BEGIN
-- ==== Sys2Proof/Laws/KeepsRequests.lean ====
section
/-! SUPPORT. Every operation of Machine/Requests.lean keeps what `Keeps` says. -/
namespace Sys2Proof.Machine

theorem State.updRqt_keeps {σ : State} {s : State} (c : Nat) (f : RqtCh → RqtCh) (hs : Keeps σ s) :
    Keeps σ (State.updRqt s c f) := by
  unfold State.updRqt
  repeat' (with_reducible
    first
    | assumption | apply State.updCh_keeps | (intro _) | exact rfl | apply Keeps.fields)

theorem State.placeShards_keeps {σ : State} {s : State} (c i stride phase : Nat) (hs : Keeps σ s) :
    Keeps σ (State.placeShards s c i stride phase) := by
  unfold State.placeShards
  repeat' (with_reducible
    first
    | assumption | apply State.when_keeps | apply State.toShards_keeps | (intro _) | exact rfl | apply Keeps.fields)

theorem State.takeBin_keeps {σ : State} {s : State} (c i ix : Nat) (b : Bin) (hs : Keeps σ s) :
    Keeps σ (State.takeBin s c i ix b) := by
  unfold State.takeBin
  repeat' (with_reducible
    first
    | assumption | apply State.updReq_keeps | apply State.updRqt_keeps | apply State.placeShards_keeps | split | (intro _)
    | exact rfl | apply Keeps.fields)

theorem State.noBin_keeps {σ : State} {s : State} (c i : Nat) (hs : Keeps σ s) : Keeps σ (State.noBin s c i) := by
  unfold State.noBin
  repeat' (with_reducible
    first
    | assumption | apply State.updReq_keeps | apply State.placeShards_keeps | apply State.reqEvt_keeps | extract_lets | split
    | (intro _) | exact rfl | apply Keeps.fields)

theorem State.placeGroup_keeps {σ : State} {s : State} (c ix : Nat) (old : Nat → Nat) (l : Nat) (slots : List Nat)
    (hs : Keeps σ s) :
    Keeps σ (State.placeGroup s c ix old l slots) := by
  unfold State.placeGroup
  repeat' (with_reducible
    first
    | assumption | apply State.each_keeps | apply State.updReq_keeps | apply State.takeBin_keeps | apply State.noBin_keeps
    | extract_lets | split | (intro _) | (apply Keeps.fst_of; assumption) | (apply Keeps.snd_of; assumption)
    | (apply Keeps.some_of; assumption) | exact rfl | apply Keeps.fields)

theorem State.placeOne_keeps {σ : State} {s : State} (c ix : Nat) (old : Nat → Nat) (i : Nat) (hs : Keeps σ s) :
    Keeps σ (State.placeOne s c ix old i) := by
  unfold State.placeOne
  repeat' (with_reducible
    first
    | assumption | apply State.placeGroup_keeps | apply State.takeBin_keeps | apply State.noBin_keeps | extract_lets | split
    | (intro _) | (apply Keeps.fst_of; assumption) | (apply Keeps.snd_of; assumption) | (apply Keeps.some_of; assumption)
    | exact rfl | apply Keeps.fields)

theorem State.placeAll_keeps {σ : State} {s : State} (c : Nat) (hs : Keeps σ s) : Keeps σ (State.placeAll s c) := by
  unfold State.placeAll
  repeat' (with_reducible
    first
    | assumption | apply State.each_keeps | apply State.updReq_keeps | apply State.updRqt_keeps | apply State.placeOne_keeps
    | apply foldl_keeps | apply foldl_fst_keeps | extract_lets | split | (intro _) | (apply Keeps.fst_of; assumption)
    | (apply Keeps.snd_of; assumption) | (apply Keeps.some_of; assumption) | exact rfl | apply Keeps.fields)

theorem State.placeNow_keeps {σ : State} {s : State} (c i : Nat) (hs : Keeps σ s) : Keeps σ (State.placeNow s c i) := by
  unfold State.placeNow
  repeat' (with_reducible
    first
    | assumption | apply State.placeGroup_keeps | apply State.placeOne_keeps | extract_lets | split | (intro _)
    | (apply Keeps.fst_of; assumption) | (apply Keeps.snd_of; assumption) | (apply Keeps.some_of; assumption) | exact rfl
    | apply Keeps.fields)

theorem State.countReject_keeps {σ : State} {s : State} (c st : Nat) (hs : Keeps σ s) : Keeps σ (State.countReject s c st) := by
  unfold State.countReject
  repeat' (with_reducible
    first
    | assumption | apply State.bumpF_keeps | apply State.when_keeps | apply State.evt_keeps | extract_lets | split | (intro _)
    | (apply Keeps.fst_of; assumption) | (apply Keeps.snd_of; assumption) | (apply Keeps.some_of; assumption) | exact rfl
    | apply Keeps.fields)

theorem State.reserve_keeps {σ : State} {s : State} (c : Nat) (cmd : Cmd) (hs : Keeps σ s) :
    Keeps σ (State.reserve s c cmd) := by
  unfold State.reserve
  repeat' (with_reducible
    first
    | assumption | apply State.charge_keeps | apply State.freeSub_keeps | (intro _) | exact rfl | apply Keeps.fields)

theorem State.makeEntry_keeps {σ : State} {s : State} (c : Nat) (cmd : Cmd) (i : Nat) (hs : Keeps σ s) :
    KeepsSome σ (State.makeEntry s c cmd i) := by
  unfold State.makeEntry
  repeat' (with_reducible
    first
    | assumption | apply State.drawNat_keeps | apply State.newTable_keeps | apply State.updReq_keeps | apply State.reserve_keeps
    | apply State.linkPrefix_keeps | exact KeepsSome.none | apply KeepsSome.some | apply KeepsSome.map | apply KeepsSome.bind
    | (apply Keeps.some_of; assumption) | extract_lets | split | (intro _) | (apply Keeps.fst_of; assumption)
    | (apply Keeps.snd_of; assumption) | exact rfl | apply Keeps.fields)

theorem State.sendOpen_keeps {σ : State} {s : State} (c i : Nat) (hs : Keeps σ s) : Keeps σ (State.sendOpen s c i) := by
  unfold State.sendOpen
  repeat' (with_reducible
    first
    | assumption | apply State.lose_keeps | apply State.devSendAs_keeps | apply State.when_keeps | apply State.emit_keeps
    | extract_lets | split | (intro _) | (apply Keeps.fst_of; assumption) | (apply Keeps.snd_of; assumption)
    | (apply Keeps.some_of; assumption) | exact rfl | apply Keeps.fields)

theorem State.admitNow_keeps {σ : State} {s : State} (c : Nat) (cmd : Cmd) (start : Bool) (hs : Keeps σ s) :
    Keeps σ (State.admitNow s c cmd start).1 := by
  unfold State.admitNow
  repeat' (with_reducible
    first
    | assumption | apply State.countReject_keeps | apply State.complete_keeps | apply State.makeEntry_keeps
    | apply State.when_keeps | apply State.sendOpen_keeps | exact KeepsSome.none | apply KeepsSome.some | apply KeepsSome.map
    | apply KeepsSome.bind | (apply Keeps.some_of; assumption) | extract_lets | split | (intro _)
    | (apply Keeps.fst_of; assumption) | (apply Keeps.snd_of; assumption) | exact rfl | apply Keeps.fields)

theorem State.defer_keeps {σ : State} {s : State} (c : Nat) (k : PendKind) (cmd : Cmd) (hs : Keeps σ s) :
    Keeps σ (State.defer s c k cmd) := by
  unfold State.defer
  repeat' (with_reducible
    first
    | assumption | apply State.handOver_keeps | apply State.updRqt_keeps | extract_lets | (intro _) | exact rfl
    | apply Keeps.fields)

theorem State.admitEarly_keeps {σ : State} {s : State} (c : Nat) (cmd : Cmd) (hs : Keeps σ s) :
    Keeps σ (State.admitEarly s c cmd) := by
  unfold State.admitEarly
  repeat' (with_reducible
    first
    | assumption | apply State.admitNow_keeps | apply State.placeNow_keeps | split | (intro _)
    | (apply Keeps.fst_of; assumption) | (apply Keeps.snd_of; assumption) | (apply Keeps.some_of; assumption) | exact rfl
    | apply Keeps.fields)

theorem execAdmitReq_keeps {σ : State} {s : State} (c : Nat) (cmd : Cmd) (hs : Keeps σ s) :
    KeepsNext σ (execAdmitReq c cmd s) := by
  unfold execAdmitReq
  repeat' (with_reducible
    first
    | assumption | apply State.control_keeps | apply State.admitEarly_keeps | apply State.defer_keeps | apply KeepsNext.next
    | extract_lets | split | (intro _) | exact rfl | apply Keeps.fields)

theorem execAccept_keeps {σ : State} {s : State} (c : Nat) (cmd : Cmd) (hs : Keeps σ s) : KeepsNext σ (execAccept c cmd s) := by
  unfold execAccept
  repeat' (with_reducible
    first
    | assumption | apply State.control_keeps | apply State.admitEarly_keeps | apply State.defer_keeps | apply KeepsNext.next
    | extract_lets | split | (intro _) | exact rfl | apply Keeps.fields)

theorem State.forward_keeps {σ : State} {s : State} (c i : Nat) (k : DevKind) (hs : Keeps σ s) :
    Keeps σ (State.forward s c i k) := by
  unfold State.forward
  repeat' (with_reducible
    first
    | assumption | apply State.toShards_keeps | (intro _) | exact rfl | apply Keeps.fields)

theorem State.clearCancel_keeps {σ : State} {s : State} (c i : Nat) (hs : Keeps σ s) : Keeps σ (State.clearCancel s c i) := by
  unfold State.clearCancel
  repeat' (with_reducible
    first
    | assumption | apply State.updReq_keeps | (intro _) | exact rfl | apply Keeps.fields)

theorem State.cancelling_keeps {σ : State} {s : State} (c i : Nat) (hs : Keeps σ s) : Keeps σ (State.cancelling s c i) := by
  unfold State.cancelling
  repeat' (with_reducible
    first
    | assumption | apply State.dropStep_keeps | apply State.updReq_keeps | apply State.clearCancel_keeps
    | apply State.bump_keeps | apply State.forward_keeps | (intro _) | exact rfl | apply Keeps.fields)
END
BEGIN
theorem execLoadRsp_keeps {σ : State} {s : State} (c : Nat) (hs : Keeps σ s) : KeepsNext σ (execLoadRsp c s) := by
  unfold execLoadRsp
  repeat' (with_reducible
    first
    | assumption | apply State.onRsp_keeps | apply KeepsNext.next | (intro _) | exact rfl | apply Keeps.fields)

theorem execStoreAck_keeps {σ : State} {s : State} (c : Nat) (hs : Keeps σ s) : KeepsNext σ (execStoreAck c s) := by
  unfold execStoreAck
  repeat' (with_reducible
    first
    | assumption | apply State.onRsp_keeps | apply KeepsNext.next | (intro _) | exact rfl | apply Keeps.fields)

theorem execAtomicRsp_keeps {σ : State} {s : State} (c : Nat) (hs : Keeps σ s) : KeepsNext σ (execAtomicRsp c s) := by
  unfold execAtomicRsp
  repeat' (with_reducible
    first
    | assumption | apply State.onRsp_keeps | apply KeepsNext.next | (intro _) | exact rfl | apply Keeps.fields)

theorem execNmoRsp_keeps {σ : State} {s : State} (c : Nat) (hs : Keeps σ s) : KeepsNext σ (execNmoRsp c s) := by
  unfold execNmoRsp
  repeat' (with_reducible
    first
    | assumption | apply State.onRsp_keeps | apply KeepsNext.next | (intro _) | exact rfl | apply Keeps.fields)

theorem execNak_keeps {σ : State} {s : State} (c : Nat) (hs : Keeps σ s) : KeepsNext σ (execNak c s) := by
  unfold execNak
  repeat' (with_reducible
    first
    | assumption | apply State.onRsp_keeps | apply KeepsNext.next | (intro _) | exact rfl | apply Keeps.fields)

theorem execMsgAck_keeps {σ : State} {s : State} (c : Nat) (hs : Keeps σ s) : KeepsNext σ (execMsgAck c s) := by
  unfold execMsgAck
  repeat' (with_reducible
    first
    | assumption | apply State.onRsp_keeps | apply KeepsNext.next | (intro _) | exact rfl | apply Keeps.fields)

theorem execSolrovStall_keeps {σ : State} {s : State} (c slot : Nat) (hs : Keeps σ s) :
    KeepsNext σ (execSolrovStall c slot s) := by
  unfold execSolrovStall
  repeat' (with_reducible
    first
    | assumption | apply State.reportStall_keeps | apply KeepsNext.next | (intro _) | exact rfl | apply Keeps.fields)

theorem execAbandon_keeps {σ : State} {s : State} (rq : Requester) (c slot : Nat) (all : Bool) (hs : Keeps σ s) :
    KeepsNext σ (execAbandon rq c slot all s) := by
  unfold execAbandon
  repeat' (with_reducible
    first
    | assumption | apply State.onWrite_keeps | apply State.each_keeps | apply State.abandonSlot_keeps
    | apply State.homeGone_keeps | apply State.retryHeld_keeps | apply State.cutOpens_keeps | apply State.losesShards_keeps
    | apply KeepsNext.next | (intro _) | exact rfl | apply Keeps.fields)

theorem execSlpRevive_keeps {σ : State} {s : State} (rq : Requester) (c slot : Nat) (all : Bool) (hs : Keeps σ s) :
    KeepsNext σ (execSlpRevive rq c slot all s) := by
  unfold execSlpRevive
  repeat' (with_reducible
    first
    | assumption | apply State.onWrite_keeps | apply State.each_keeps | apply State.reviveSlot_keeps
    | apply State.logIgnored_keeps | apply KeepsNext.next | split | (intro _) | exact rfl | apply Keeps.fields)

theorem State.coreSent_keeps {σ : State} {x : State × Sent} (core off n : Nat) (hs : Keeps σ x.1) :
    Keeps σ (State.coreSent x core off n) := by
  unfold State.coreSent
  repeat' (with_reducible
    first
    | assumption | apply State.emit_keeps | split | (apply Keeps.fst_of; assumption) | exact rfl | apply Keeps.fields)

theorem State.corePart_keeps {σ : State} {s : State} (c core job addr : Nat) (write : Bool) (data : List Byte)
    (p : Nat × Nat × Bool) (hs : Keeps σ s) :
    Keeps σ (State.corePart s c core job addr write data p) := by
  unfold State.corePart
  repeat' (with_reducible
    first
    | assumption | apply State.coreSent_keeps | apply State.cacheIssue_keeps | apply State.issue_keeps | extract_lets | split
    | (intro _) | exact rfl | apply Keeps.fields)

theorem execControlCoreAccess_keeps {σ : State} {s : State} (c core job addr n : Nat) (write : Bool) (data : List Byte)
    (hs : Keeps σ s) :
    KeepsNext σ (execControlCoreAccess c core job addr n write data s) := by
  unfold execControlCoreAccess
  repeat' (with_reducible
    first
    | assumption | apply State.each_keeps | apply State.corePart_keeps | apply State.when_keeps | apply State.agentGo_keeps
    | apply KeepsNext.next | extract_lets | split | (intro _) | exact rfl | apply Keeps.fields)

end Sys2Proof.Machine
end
END
[Work instruction] Read the entries above and find each line holding the word "Machine". Copy it out.

[Your solution]
/-! SUPPORT. Every operation of Machine/Requests.lean keeps what `Keeps` says. -/
namespace Sys2Proof.Machine
end Sys2Proof.Machine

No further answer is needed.